-- ==== Sys2Proof/Laws/KeepsLoad.lean ====
section
/-! SUPPORT. The operations of Machine/Load.lean keep the queue, the fuses and the form of the stores. -/

namespace Sys2Proof.Machine

theorem loadRegions_keeps {s0 : State} {rs : List Region} {s : State} (h : Keeps s0 s) : Keeps s0 (loadRegions rs s) := by
  unfold loadRegions
  extract_lets -merge -useContext ash put s1
  have h_put : ∀ y0 y1 y2 y3 z, Keeps z (put y0 y1 y2 y3 z) := by
    intro y0 y1 y2 y3 z
    dsimp only [put]
    repeat' first | with_reducible exact Keeps.refl _ | with_reducible apply putFs_keeps | split
  have h_s1 : Keeps s0 s1 := by
    dsimp only [s1]
    repeat' first | with_reducible assumption | with_reducible refine Keeps.trans ?_ (h_put _ _ _ _ _)
  clear_value ash s1
  repeat' first
    | with_reducible assumption
    | with_reducible exact Keeps.refl _
    | with_reducible refine Keeps.trans ?_ (h_put _ _ _ _ _)
    | with_reducible apply Keeps.foldl
    | intro _

theorem liveRegions_keeps {s0 : State} {s : State} (h : Keeps s0 s) : Keeps s0 (liveRegions s) := by
  unfold liveRegions
  extract_lets -merge -useContext get ash src
  clear_value ash
  repeat' first
    | with_reducible assumption
    | with_reducible exact Keeps.refl _
    | exact rfl
    | with_reducible apply updTile_keeps
    | with_reducible apply Keeps.foldl
    | intro _
    | with_reducible apply Keeps.upd

theorem loadProgs_keeps {s0 : State} {ps : AMap (List Nat)} {s : State} (h : Keeps s0 s) : Keeps s0 (loadProgs ps s) :=
  Keeps.foldl (fun _ _ => updTile_keeps (fun _ => onShadow_wf (fun _ _ => progMem_wf _)) (Keeps.refl _)) h

theorem stageInit_keeps {s0 : State} {s : State} {x : InitRec} (h : Keeps s0 s) : Keeps s0 (stageInit s x) := by
  unfold stageInit
  repeat' first
    | with_reducible apply Keeps.ite
    | with_reducible assumption
    | with_reducible exact Keeps.refl _
    | with_reducible apply fwAshWrites_keeps
    | with_reducible apply applyInit_keeps
    | with_reducible apply Keeps.foldl
    | split
    | intro _

theorem placeSection_keeps {s0 : State} {m : Sys2Proof.AMap Nat} {e : DirEnt} {s : State} (h : Keeps s0 s) :
    Keeps s0 (placeSection m e s) := by
  unfold placeSection
  extract_lets -merge -useContext cal src put
  clear_value cal
  repeat' first
    | with_reducible assumption
    | with_reducible exact Keeps.refl _
    | exact rfl
    | with_reducible apply loadProgs_keeps
    | with_reducible apply stageInit_keeps
    | with_reducible apply loadRegions_keeps
    | with_reducible apply Keeps.foldl
    | split
    | intro _
    | with_reducible apply Keeps.upd

theorem swapImage_keeps {s0 : State} {img : Img} {s : State} (h : Keeps s0 s) : Keeps s0 (swapImage img s) := by
  unfold swapImage
  extract_lets -merge -useContext s1 clr s2 src
  have h_s1 : Keeps s0 s1 := by
    dsimp only [s1]
    repeat' first
      | with_reducible assumption
      | with_reducible exact Keeps.refl _
      | with_reducible apply putB_keeps
      | with_reducible apply Keeps.foldl
      | intro _
  have h_s2 : Keeps s0 s2 := by
    dsimp only [s2]
    repeat' first
      | with_reducible assumption
      | with_reducible exact Keeps.refl _
      | exact rfl
      | with_reducible apply putF_keeps
      | with_reducible apply Keeps.foldl
      | intro _
      | with_reducible apply Keeps.upd
  clear_value s1 s2
  repeat' first
    | with_reducible assumption
    | exact rfl
    | with_reducible apply putF_keeps
    | with_reducible apply liveRegions_keeps
    | with_reducible apply Keeps.upd

theorem spliceSwap_keeps {s0 : State} {img : Img} {s : State} (h : Keeps s0 s) : Keeps s0 (spliceSwap img s) := by
  unfold spliceSwap
  extract_lets -merge -useContext old s1 b d keep s2 src src_2
  have h_s1 : Keeps s0 s1 := by
    dsimp only [s1]
    repeat' first | with_reducible assumption | with_reducible apply swapImage_keeps
  have h_s2 : Keeps s0 s2 := by
    dsimp only [s2]
    repeat' first
      | with_reducible assumption
      | with_reducible exact Keeps.refl _
      | with_reducible apply putF_keeps
      | with_reducible apply Keeps.foldl
      | intro _
  clear_value old s1 b d keep s2
  repeat' first | with_reducible assumption | exact rfl | with_reducible apply putFs_keeps | with_reducible apply Keeps.upd

theorem loadSpliceSets_keeps {s0 : State} {e : Nat} {img : Img} {s : State} (h : Keeps s0 s) :
    Keeps s0 (loadSpliceSets e img s) := by
  unfold loadSpliceSets
  extract_lets -merge -useContext ents sh d src s1 m all src_2
  have h_s1 : Keeps s0 s1 := by
    dsimp only [s1]
    repeat' first
      | with_reducible apply Keeps.ite
      | with_reducible assumption
      | exact rfl
      | with_reducible apply putFs_keeps
      | with_reducible apply Keeps.upd
  clear_value ents sh d s1 m all
  repeat' first
    | with_reducible apply Keeps.ite
    | with_reducible assumption
    | with_reducible exact Keeps.refl _
    | exact rfl
    | with_reducible apply putDynTag_keeps
    | with_reducible apply Keeps.foldl
    | intro _
    | with_reducible apply Keeps.upd

theorem clearPlane_keeps {s0 : State} {s : State} (h : Keeps s0 s) : Keeps s0 (clearPlane s) := by
  unfold clearPlane
  repeat' first | with_reducible assumption | exact rfl | with_reducible apply Keeps.upd

theorem loadSets_keeps {s0 : State} {img : Img} {s : State} (h : Keeps s0 s) : Keeps s0 (loadSets img s) := by
  unfold loadSets
  extract_lets -merge -useContext s1 src
  have h_s1 : Keeps s0 s1 := by
    dsimp only [s1]
    repeat' first | with_reducible assumption | with_reducible apply loadDyn_keeps | with_reducible apply loadRoute_keeps
  clear_value s1
  repeat' first | with_reducible assumption | exact rfl | with_reducible apply Keeps.upd

theorem setTiles_keeps {s0 : State} {img : Img} {st : Nat} {s : State} (h : Keeps s0 s) : Keeps s0 (setTiles img st s) := by
  unfold setTiles
  repeat' first
    | with_reducible apply Keeps.ite
    | with_reducible assumption
    | with_reducible exact Keeps.refl _
    | with_reducible apply putF_keeps
    | with_reducible apply Keeps.foldl
    | intro _

theorem stopTiles_keeps {s0 : State} {s : State} (h : Keeps s0 s) : Keeps s0 (stopTiles s) := by
  unfold stopTiles
  repeat' first
    | with_reducible assumption
    | with_reducible exact Keeps.refl _
    | exact SameMem.wf ⟨rfl, rfl, rfl⟩ ‹_›
    | with_reducible apply updTile_keeps
    | with_reducible apply clearFault_keeps
    | with_reducible apply putF_keeps
    | with_reducible apply Keeps.foldl
    | intro _

theorem recommit_keeps {s0 : State} {img : Img} {s : State} (h : Keeps s0 s) : Keeps s0 (recommit img s) := by
  unfold recommit
  extract_lets -merge -useContext src s1
  have h_s1 : Keeps s0 s1 := by
    dsimp only [s1]
    repeat' first
      | with_reducible assumption
      | exact rfl
      | with_reducible apply loadRegions_keeps
      | with_reducible apply loadProgs_keeps
      | with_reducible apply stopTiles_keeps
      | with_reducible apply Keeps.upd
  clear_value s1
  repeat' first
    | with_reducible assumption
    | with_reducible exact Keeps.refl _
    | with_reducible apply setTiles_keeps
    | with_reducible apply loadSets_keeps
    | with_reducible apply swapImage_keeps
    | with_reducible apply applyInit_keeps
    | with_reducible apply Keeps.foldl
    | intro _

theorem startFabric_keeps {s0 : State} {s : State} (h : Keeps s0 s) : Keeps s0 (startFabric s) := by
  unfold startFabric
  repeat' first
    | with_reducible apply Keeps.ite
    | with_reducible assumption
    | exact rfl
    | with_reducible apply putFs_keeps
    | split
    | with_reducible apply Keeps.upd

theorem imgEvent_keeps {s0 : State} {anchor : Nat} {s : State} (h : Keeps s0 s) : Keeps s0 (imgEvent anchor s) := by
  unfold imgEvent
  repeat' first | with_reducible assumption | with_reducible apply raiseAll_keeps

theorem setImgState_keeps {s0 : State} {st : Nat} {s : State} (h : Keeps s0 s) : Keeps s0 (setImgState st s) := by
  unfold setImgState
  repeat' first
    | with_reducible apply Keeps.ite
    | with_reducible assumption
    | with_reducible apply imgEvent_keeps
    | with_reducible apply putF_keeps

theorem dropEntry_keeps {s0 : State} {i : Nat} {x : Sched} {s : State} (h : Keeps s0 s) : Keeps s0 (dropEntry i x s) := by
  unfold dropEntry
  extract_lets -merge -useContext src s1 s2 route insts s3 src_2
  have h_s1 : Keeps s0 s1 := by
    dsimp only [s1]
    repeat' first | with_reducible assumption | exact rfl | with_reducible apply Keeps.upd
  have h_s2 : Keeps s0 s2 := by
    dsimp only [s2]
    repeat' first
      | with_reducible assumption
      | with_reducible exact Keeps.refl _
      | with_reducible apply putF_keeps
      | with_reducible apply Keeps.foldl
      | intro _
  have h_s3 : Keeps s0 s3 := by
    dsimp only [s3]
    repeat' first | with_reducible assumption | with_reducible apply untagSet_keeps
  clear_value s1 s2 route insts s3
  repeat' first
    | with_reducible assumption
    | exact rfl
    | with_reducible apply untagSet_keeps
    | with_reducible apply setImgState_keeps
    | split
    | with_reducible apply Keeps.upd

theorem cancelEntry_keeps {s0 : State} {i : Nat} {status : Nat} {x : Sched} {s : State} (h : Keeps s0 s) :
    Keeps s0 (cancelEntry i status x s) := by
  unfold cancelEntry
  repeat' first
    | with_reducible assumption
    | with_reducible apply cancelledEvent_keeps
    | with_reducible apply dropEntry_keeps

end Sys2Proof.Machine
end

TASK STATEMENT:
Identify the lines above with the word "ents". Copy them.

WRITTEN SOLUTION:
  extract_lets -merge -useContext ents sh d src s1 m all src_2
  clear_value ents sh d s1 m all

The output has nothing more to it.